Woods’s blog also echoed Tillerson’s stated support for a carbon tax: “A uniform price of carbon applied consistently across the economy is a sensible approach to emissions reduction.” While Woods affirms that “climate risks warrant action,” his proposed energy solutions revolve around natural gas and unproven future technologies. And Woods presents a false choice between energy access and economic development.
In Woods’s first month on the job, ExxonMobil added climate scientist Dr. Susan Avery to its board. The company didn’t take this action voluntarily—shareholders have been pressing ExxonMobil to improve its corporate governance on climate issues for years. A 2016 resolution calling for the appointment of a climate expert to ExxonMobil’s board received support from more than 20% of shareholders, while a resolution calling on the company to open up its procedures for nominating directors (known as “proxy access”) was approved by more than 60% of shareholders last May. The company amended its bylaws accordingly five months later, and appointed Avery three months after that.

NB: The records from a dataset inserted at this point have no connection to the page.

-- ==== Sys2Proof/Tests/Slice0.lean ====
section
/-! SUPPORT. Tests: an ill-formed term for each check of WellFormed, words written out from the encoding tables, the spec's worked
examples, and for each statement with hypotheses a state and operands that meet them, clause by clause. -/
namespace Sys2Proof.Tests
open Sys2Proof Sys2Proof.Machine

/-! The tests are checked one after another, which keeps the check within its memory. -/
set_option Elab.async false

/-! Helper states: AUX power up, main power up, ready, a step running. -/

def st (m : Mach) : State := ⟨[], ⟨[], 0, 0⟩, m⟩
def auxM : Mach :=
  { Mach.reset with aux := { Mach.reset.aux with inLimits := true, selected := some 0 }, pins := { Mach.reset.pins with pwrEn := true } }.wrs 0
    [(.SEC_STATUS_KINDLING_UP, 1), (.SEC_WDOG_TIMEOUT_MS, 100), (.TICK_TIME, 5000)]
def mainM : Mach := auxM.wrs 0 [(.MOD_STATUS_PWR_GOOD, 1), (.MOD_BOOT_STAGE, 3)]
def upM : Mach :=
  mainM.wrs 0 [(.MOD_STATUS_CORDWOOD_UP, 1), (.MOD_STATUS_READY, 1), (.MOD_BOOT_STAGE, 9), (.SEQ_MEMBER_COUNT, 2), (.MOD_CORE_AVAIL, 2 ^ 64 - 1)]
def runM : Mach := upM.wrs 0 [(.MOD_STATUS_STEP_RUNNING, 1), (.TICK_STATE_PHASE, 1), (.TICK_STATE_GEN_RUNNING, 1)]
/-- A thread in broadcast form (sequencer 0 of die 0) and one in per-core form (core 2). -/
def th0 : ThreadId := ⟨0, 0, 0, 1⟩
def th1 : ThreadId := ⟨0, 1, 2, 0⟩
def k0 : Nat := threadNum th0
def ctx0 : Ctx := ⟨true, .none, 0, 5, 7, [], []⟩
def rM : Mach :=
  ((runM.wr .MOD_MODE_TRACE 0 1).setCtx k0 ctx0).setCtx (threadNum th1) { ctx0 with loops := [⟨4, 2, 0⟩] } |>.onCore 2 fun c => { c with icache := [(0, [0])] }
def withLoops (ls : List LoopLvl) : Mach := rM.setCtx k0 { ctx0 with loops := ls }
/-- Core 1 in a given state, in a running step. -/
def c1 (f : Core → Core) : Mach := rM.onCore 1 f
def cm (i : Instr) (tile : Nat := 0) : Cmd := ⟨i, k0, 9, tile⟩
def e1 : Ent := ⟨0x3F803F803F803F80, false⟩
def e2 : Ent := ⟨0x40000000400000004040404, false⟩
/-- The result is one, and it is as `p` says. -/
def okWith {ε α : Type} (x : Except ε α) (p : α → Bool) : Bool := match x with | .ok a => p a | .error _ => false
/-- The result is an error. -/
def fails {ε α : Type} (x : Except ε α) : Bool := match x with | .ok _ => false | .error _ => true

/-! Instructions that hold a reserved encoding or an operand of the wrong kind: one for each check. -/

def drn : DrainF := ⟨5, 0, 3, 0, 1, 0, 4, 63, 63, 3, 63, 63⟩
def vf : VecF := ⟨0, 1, 63, 2, 0, 0, 0, 0, 0, 2⟩
def ofm : OptF := ⟨1, 2, 3, 4, 5, 1, 0, 0, 4, 6, 7, 8, 63⟩
def dmf : DmaF := ⟨24, 25, 16, 1, 0, 0, 3, 0⟩

/-- R180: a module flag above 63. R185: PHASE with an empty set or SEL 3. -/
theorem test_wf_flags_phase : (Instr.fset th0 1 64 0 0).wf = false ∧ (Instr.fadd th0 1 64 0 0).wf = false ∧ (Instr.fclr th0 1 64 0).wf = false ∧
    (Instr.fwait th0 1 64 0).wf = false ∧ (Instr.fset th0 1 63 0 0).wf = true ∧ (Instr.phase th0 0 0 0).wf = false ∧
    (Instr.phase th0 1 3 0).wf = false ∧ (Instr.phase th0 1 2 0).wf = true := by decide
/-- R187: MODE 3 of SDEF. SRUN into a data queue, and with more than 2^24 addresses. -/
theorem test_wf_streams : (Instr.sdef th0 ⟨1, 3, 0, 4096, 4, 1, 0, 1, 1, 0, 256, 0, 0, 0, 0⟩).wf = false ∧ (Instr.srun th0 0 23 1).wf = false ∧
    (Instr.srun th0 0 24 0x1000001).wf = false ∧ (Instr.srun th0 0 24 0x1000000).wf = true := by decide
/-- R189, R190: each check of LDV. -/
theorem test_wf_ldv : (Instr.ldv th0 23 1 63 0 0 0 0 1).wf = false ∧ (Instr.ldv th0 24 24 63 0 0 0 0 1).wf = false ∧
    (Instr.ldv th0 24 1 63 6 0 0 0 1).wf = false ∧ (Instr.ldv th0 24 1 63 2 3 0 0 1).wf = false ∧ (Instr.ldv th0 24 1 63 0 1 0 0 1).wf = false ∧
    (Instr.ldv th0 24 1 63 2 1 3 0 1).wf = false ∧ (Instr.ldv th0 24 1 0 0 0 0 0 1).wf = false ∧ (Instr.ldv th0 24 1 63 4 1 0 0 1).wf = false ∧
    (Instr.ldv th0 24 1 63 2 1 2 0 1).wf = true := by decide
/-- R190, R191: each check of LDS; the operands of STV, QMOV and QDUP. -/
theorem test_wf_lsu : (Instr.lds th0 24 25 0 0 0 0 1).wf = false ∧ (Instr.lds th0 1 25 0 4 0 0 1).wf = false ∧ (Instr.lds th0 24 1 0 4 0 0 1).wf = false ∧
    (Instr.lds th0 63 63 0 4 0 0 1).wf = false ∧ (Instr.lds th0 24 25 24 4 0 0 1).wf = false ∧ (Instr.lds th0 24 63 0 4 0 0 1).wf = true ∧
    (Instr.stv th0 24 24 0 1).wf = false ∧ (Instr.stv th0 0 0 0 1).wf = false ∧ (Instr.qmov th0 24 0 1).wf = false ∧ (Instr.qmov th0 0 24 1).wf = false ∧
    (Instr.qdup th0 24 0 1 1).wf = false ∧ (Instr.qdup th0 0 24 1 1).wf = false ∧ (Instr.qdup th0 0 1 32 1).wf = false := by decide
/-- R69, R70: the formats of OPU and OPUS, their queues, and the count of a scaled update. -/
theorem test_wf_ope : (Instr.opu th0 24 1 0 0 0 0 1).wf = false ∧ (Instr.opu th0 0 24 0 0 0 0 1).wf = false ∧ (Instr.opu th0 0 1 0 0 6 0 1).wf = false ∧
    (Instr.opu th0 0 1 0 0 0 6 1).wf = false ∧ (Instr.opu th0 0 1 0 0 0 2 1).wf = false ∧ (Instr.opu th0 0 1 0 0 4 4 1).wf = false ∧
    (Instr.opus th0 0 1 24 0 0 4 4 16).wf = false ∧ (Instr.opus th0 0 1 2 0 0 2 2 16).wf = false ∧ (Instr.opus th0 0 1 2 0 0 4 4 8).wf = false ∧
    (Instr.opus th0 0 1 2 0 0 4 4 16).wf = true ∧ (Instr.opu th0 0 1 0 0 2 3 1).wf = true := by decide
/-- R197: the operands that each MODE of TLOAD leaves unused. -/
theorem test_wf_tload : (Instr.tload th0 0 5 0 0 0 0 0).wf = false ∧ (Instr.tload th0 63 5 0 0 1 0 0).wf = false ∧ (Instr.tload th0 63 5 0 0 0 1 0).wf = false ∧
    (Instr.tload th0 63 5 0 0 0 0 1).wf = false ∧ (Instr.tload th0 0 5 0 3 0 0 1).wf = false ∧ (Instr.tload th0 63 5 0 1 0 0 0).wf = false ∧
    (Instr.tload th0 0 5 0 1 0 3 0).wf = false ∧ (Instr.tload th0 0 5 0 2 0 0 1).wf = false ∧ (Instr.tload th0 0 5 0 1 1 2 0).wf = true := by decide
/-- R103, R198: each check of TDRAIN and TDRAING; EPI from an address queue. -/
theorem test_wf_drain : (Instr.tdrain th0 { drn with nlines := 0 }).wf = false ∧ (Instr.tdrain th0 { drn with first := 125 }).wf = false ∧
    (Instr.tdrain th0 { drn with res := 24 }).wf = false ∧ (Instr.tdrain th0 { drn with out := 24 }).wf = false ∧
    (Instr.tdrain th0 { drn with amax := 48 }).wf = false ∧ (Instr.tdrain th0 { drn with scl := 31 }).wf = false ∧
    (Instr.tdrain th0 { drn with zq := 31 }).wf = false ∧ (Instr.tdraing th0 { drn with zq := 32 }).wf = false ∧
    (Instr.tdraing th0 { drn with res := 0 }).wf = false ∧ (Instr.tdraing th0 { drn with scl := 0 }).wf = false ∧
    (Instr.tdrain th0 { drn with first := 124 }).wf = true ∧ (Instr.epi th0 24 0).wf = false := by decide
/-- R201 to R204: each check of the VEC instructions. -/
theorem test_wf_vec : (Instr.vadd th0 { vf with x := 24 }).wf = false ∧ (Instr.vadd th0 { vf with y := 24 }).wf = false ∧
    (Instr.vadd th0 { vf with fy := 3 }).wf = false ∧ (Instr.vadd th0 { vf with z := 1 }).wf = false ∧ (Instr.vadd th0 { vf with fz := 1 }).wf = false ∧
    (Instr.vadd th0 { vf with d := 24 }).wf = false ∧ (Instr.vadd th0 { vf with fx := 3 }).wf = false ∧ (Instr.vadd th0 { vf with fd := 3 }).wf = false ∧
    (Instr.vadd th0 { vf with ext := 1 }).wf = false ∧ (Instr.vfma th0 vf).wf = false ∧ (Instr.vexp th0 vf).wf = false ∧
    (Instr.vcmp th0 { vf with ext := 6 }).wf = false ∧ (Instr.vcmp th0 { vf with fd := 1 }).wf = false ∧ (Instr.vred th0 { vf with y := 63, ext := 4 }).wf = false ∧
    (Instr.vshuf th0 { vf with fy := 1 }).wf = false ∧ (Instr.vamax th0 { vf with y := 63, fd := 1 }).wf = false ∧ (Instr.vadd th0 vf).wf = true := by decide
theorem test_wf_vec2 : (Instr.vcvt th0 24 1 0 0 0 0 2).wf = false ∧ (Instr.vcvt th0 0 1 4 0 0 0 2).wf = false ∧ (Instr.vcvt th0 0 1 0 13 0 0 2).wf = false ∧
    (Instr.vcvt th0 0 1 0 2 0 0 3).wf = false ∧ (Instr.vcvt th0 0 1 0 2 0 0 2).wf = true ∧ (Instr.vbcast th0 24 0 1 0 0 1).wf = false ∧
    (Instr.vbcast th0 0 0 1 3 0 1).wf = false ∧ (Instr.vbcast th0 0 0 1 0 3 1).wf = false ∧ (Instr.vrng th0 0 24 0 1).wf = false ∧
    (Instr.vrng th0 0 1 5 1).wf = false ∧ (Instr.vrng th0 1 1 0 1).wf = false ∧ (Instr.vrng th0 1 1 4 1).wf = true := by decide
/-- R206: each operand of the optimizers. -/
theorem test_wf_opt : (Instr.vadamw th0 ofm).wf = true ∧ (Instr.vadamw th0 { ofm with p := 24 }).wf = false ∧ (Instr.vadamw th0 { ofm with fg := 0 }).wf = false ∧
    (Instr.vadamw th0 { ofm with wo := 24 }).wf = false ∧ (Instr.vadamw th0 { ofm with v := 63 }).wf = false ∧ (Instr.vlion th0 ofm).wf = false ∧
    (Instr.vlion th0 { ofm with v := 63, vo := 63 }).wf = true ∧ (Instr.vadamw th0 { ofm with wcopy := 1 }).wf = false ∧
    (Instr.vadamw th0 { ofm with wb := 9 }).wf = false ∧ (Instr.vsgdm th0 { ofm with v := 63 }).wf = false := by decide
/-- R207 to R214: NIU and DMA instructions. -/
theorem test_wf_niu_dma : (Instr.nsend th0 0 0 1).wf = false ∧ (Instr.nsend th0 32 32 1).wf = false ∧ (Instr.nrecv th0 0 0 1).wf = false ∧
    (Instr.nmcast th0 0 0 1).wf = false ∧ (Instr.rred th0 0 1 32 3 1).wf = false ∧ (Instr.rred th0 0 24 32 0 1).wf = false ∧
    (Instr.rgath th0 0 1 31 1).wf = false ∧ (Instr.dcopy th0 dmf).wf = true ∧ (Instr.dcopy th0 { dmf with share := 1 }).wf = false ∧
    (Instr.dcopy th0 { dmf with src := 0, dst := 1 }).wf = false ∧ (Instr.dcopy th0 { dmf with layout := 3 }).wf = false ∧
    (Instr.dcopy th0 { dmf with layout := 1 }).wf = false ∧ (Instr.dcopy th0 { dmf with src := 0, bytes := 1 }).wf = false ∧
    (Instr.dcopy th0 { dmf with src := 40 }).wf = false ∧ (Instr.dpref th0 { dmf with dst := 0 }).wf = false ∧ (Instr.dwait th0 0).wf = false ∧
    (Instr.ipull th0 0 0 1 0).wf = false ∧ (Instr.ipull th0 24 16 1 0).wf = false ∧ (Instr.ipull th0 24 15 1 0).wf = true := by decide
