-- ==== Sys2Proof/Machine/Control.lean ====
section
/-! DEFINITION. HLT, CALL and RET (R73 to R75). -/

namespace Sys2Proof.Machine

open Sys2Proof

/-- HLT (R73): the CORE is HALTED and `pc` keeps the address of the HLT byte (decision D10). -/
def execHlt (s : State) : Host.Outcome State Fault Refusal :=
  transaction s (pure (s.setRunState .halted))

/-- The return address of a CALL at `pc`, or the AddressError of one that does not fit memory (R74, decision D11). -/
def returnAddress (s : State) : Except FatalError Byte := checkAddr (s.pc + 2)

/-- CALL r (R74): the return address is pushed, then the register is read (decision D23). -/
def execCall (r : Byte) (s : State) : Host.Outcome State Fault Refusal :=
  transaction s do
    let i ← regIdx r
    let ret ← returnAddress s
    pure ((s.pushByte ret).jumpTo (s.readAfterDecrement i))

/-- RET (R75): nothing checks that a CALL pushed the byte popped. -/
def execRet (s : State) : Host.Outcome State Fault Refusal :=
  transaction s (pure ((s.setSp (s.sp + 1)).jumpTo s.popValue))

end Sys2Proof.Machine
end

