/-- Everything `exec` can answer. -/
theorem exec_cases (h : exec i s = .next t) : Completes i s t ∨ ∃ e, Raises i s e ∧ t = s.raiseFatal e := by
  cases i with
  | hlt => exact .inl (execHlt_cases h ▸ .hlt s)
  | ret => exact .inl (execRet_cases h ▸ .ret s)
  | push b =>
    obtain ⟨r, rfl, rfl⟩ | ⟨hb, rfl⟩ := execPush_cases h
    · exact .inl (.push r s)
    · exact .inr ⟨_, raises_of_regOperands_head rfl hb, rfl⟩
  | pop b =>
    obtain ⟨r, rfl, rfl⟩ | ⟨hb, rfl⟩ := execPop_cases h
    · exact .inl (.pop r s)
    · exact .inr ⟨_, raises_of_regOperands_head rfl hb, rfl⟩
  | prn b =>
    obtain ⟨r, rfl, rfl⟩ | ⟨hb, rfl⟩ := execPrn_cases h
    · exact .inl (.prn r s)
    · exact .inr ⟨_, raises_of_regOperands_head rfl hb, rfl⟩
  | call b =>
    obtain ⟨r, rfl, hret, rfl⟩ | ⟨r, rfl, hret, rfl⟩ | ⟨hb, rfl⟩ := execCall_cases h
    · exact .inl (.call r s hret)
    · exact .inr ⟨_, .returnAddress r s hret, rfl⟩
    · exact .inr ⟨_, raises_of_regOperands_head rfl hb, rfl⟩
  | jmp b =>
    obtain ⟨r, rfl, rfl⟩ | ⟨hb, rfl⟩ := execJmp_cases h
    · exact .inl (.jmp r s)
    · exact .inr ⟨_, raises_of_regOperands_head rfl hb, rfl⟩
  | jeq b =>
    obtain ⟨r, rfl, rfl⟩ | ⟨hb, rfl⟩ := execJeq_cases h
    · exact .inl (.jeq r s)
    · exact .inr ⟨_, raises_of_regOperands_head rfl hb, rfl⟩
  | jne b =>
    obtain ⟨r, rfl, rfl⟩ | ⟨hb, rfl⟩ := execJne_cases h
    · exact .inl (.jne r s)
    · exact .inr ⟨_, raises_of_regOperands_head rfl hb, rfl⟩
  | ldi b imm =>
    obtain ⟨r, rfl, rfl⟩ | ⟨hb, rfl⟩ := execLdi_cases h
    · exact .inl (.ldi r imm s)
    · exact .inr ⟨_, raises_of_regOperands_head rfl hb, rfl⟩
  | mul a b =>
    obtain ⟨ra, rb, rfl, rfl, rfl⟩ | ⟨ha, rfl⟩ | ⟨ra, rfl, hb, rfl⟩ := execMul_cases h
    · exact .inl (.mul ra rb s)
    · exact .inr ⟨_, raises_of_regOperands_head rfl ha, rfl⟩
    · exact .inr ⟨_, raises_of_regOperands_second rfl hb, rfl⟩
  | cmp a b =>
    obtain ⟨ra, rb, rfl, rfl, rfl⟩ | ⟨ha, rfl⟩ | ⟨ra, rfl, hb, rfl⟩ := execCmp_cases h
    · exact .inl (.cmp ra rb s)
    · exact .inr ⟨_, raises_of_regOperands_head rfl ha, rfl⟩
    · exact .inr ⟨_, raises_of_regOperands_second rfl hb, rfl⟩

/-- An instruction in a state completes or raises. -/
theorem completes_or_raises (i : Instr) (s : State) : (∃ t, Completes i s t) ∨ ∃ e, Raises i s e := by
  obtain ⟨t, h⟩ := exec_answers i s
  obtain h | ⟨e, h, -⟩ := exec_cases h
  · exact .inl ⟨t, h⟩
  · exact .inr ⟨e, h⟩

theorem Completes.exec (h : Completes i s t) : exec i s = .next t := by
  cases h with
  | hlt | ret => rfl
  | push r => exact exec_push_regByte r s
  | pop r => exact exec_pop_regByte r s
  | prn r => exact exec_prn_regByte r s
  | call r _ hret => exact exec_call_regByte r hret
  | jmp r => exact exec_jmp_regByte r s
  | jeq r => exact exec_jeq_regByte r s
  | jne r => exact exec_jne_regByte r s
  | ldi r imm => exact exec_ldi_regByte r imm s
  | mul a b => exact exec_mul_regByte a b s
  | cmp a b => exact exec_cmp_regByte a b s

/-- An instruction that completes is well formed. -/
theorem Completes.wellFormed (h : Completes i s t) : i.wellFormed = true := by
  cases h <;> simp [Instr.wellFormed]

theorem Completes.returnAddress_le {b : Byte} (h : Completes (.call b) s t) : (s.pc + 2).toNat ≤ 255 := by
  cases h
  assumption

/-- An instruction whose operand is bad does not complete; a CALL completes only where its return address fits. -/
theorem Completes.not_raises (h : Completes i s t) : ¬ Raises i s e := by
  rintro (⟨_, hbad⟩ | ⟨r, _, hret⟩)
  · rw [i.wellFormed_iff.1 h.wellFormed] at hbad
    cases hbad
  · exact absurd h.returnAddress_le (Nat.not_le_of_lt hret)

/-- The checks of an instruction raise one error. -/
theorem Raises.unique {e' : FatalError} (h : Raises i s e) (h' : Raises i s e') : e = e' := by
  have hcall : ∀ r, (Instr.call (regByte r)).badOperand = none := fun r => by
    simp [Instr.badOperand, Instr.regOperands]
  cases h with
  | operand _ hbad =>
    cases h' with
    | operand _ hbad' =>
      rw [hbad] at hbad'
      cases hbad'
      rfl
    | returnAddress r _ _ =>
      rw [hcall] at hbad
      cases hbad
  | returnAddress r _ _ =>
    generalize hi : Instr.call (regByte r) = i at h'
    cases h' with
    | operand _ hbad =>
      rw [← hi, hcall] at hbad
      cases hbad
    | returnAddress _ _ _ => rfl

theorem Raises.exec (h : Raises i s e) : exec i s = .next (s.raiseFatal e) := by
  obtain ⟨t, ht⟩ := exec_answers i s
  obtain hc | ⟨e', he, rfl⟩ := exec_cases ht
  · exact absurd h hc.not_raises
  · rw [h.unique he, ht]

/-- A fatal error that a program can raise (R89), with a value that does offend. -/
inductive FatalError.Reached : FatalError → Prop
  | mem {addr : PcWord} (h : 255 < addr.toNat) : FatalError.Reached (addressMem addr)
  | reg {b : Byte} (h : 7 < b.toNat) : FatalError.Reached (addressReg b)
  | op {b : Byte} (h : Opcode.ofByte b = none) : FatalError.Reached (unknownOpcode b)

theorem Raises.reached (h : Raises i s e) : e.Reached := by
  cases h with
  | operand _ hbad => exact .reg (Instr.gt_of_badOperand hbad)
  | returnAddress r _ hret => exact .mem hret

/-- A fetch that gives no instruction names an address above 255 or an unlisted opcode (R92). -/
theorem fetchInstr_error_reached (h : s.fetchInstr = .error e) : e.Reached := by
  obtain ⟨d, hd, rfl⟩ := fetchInstr_error_cases h
  have hlen := s.fetchWindow_length
  obtain ⟨hw, rfl⟩ | ⟨b, rest, -, hop, rfl⟩ | ⟨b, op, hw, -, rfl⟩ | ⟨b, x, op, hw, -, rfl⟩ :=
    decode_error_cases hd
  · have : 255 < s.pc.toNat := by simp [hw] at hlen; omega
    exact .mem this
  · exact .op hop
  · have : s.pc.toNat = 255 := by simp [hw] at hlen; omega
    exact .mem (by simp [BitVec.toNat_add, this])
  · have : s.pc.toNat = 254 := by simp [hw] at hlen; omega
    exact .mem (by simp [BitVec.toNat_add, this])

The appointment of Avery, who has said “Clearly climate science is telling us get off fossil fuels as much as possible,” is a positive step. But as director of the Woods Hole Oceanographic Institution, Avery made controversial decisions to accept major funding from oil and gas companies. In addition, ExxonMobil has a (widely criticized) policy of preventing its board members from speaking directly with shareholders. Further pressure will undoubtedly be needed to improve ExxonMobil’s positions and actions on climate change.
At tomorrow’s annual meeting, shareholders should send a definitive message to ExxonMobil that it is past time to get serious about planning for a low-carbon future.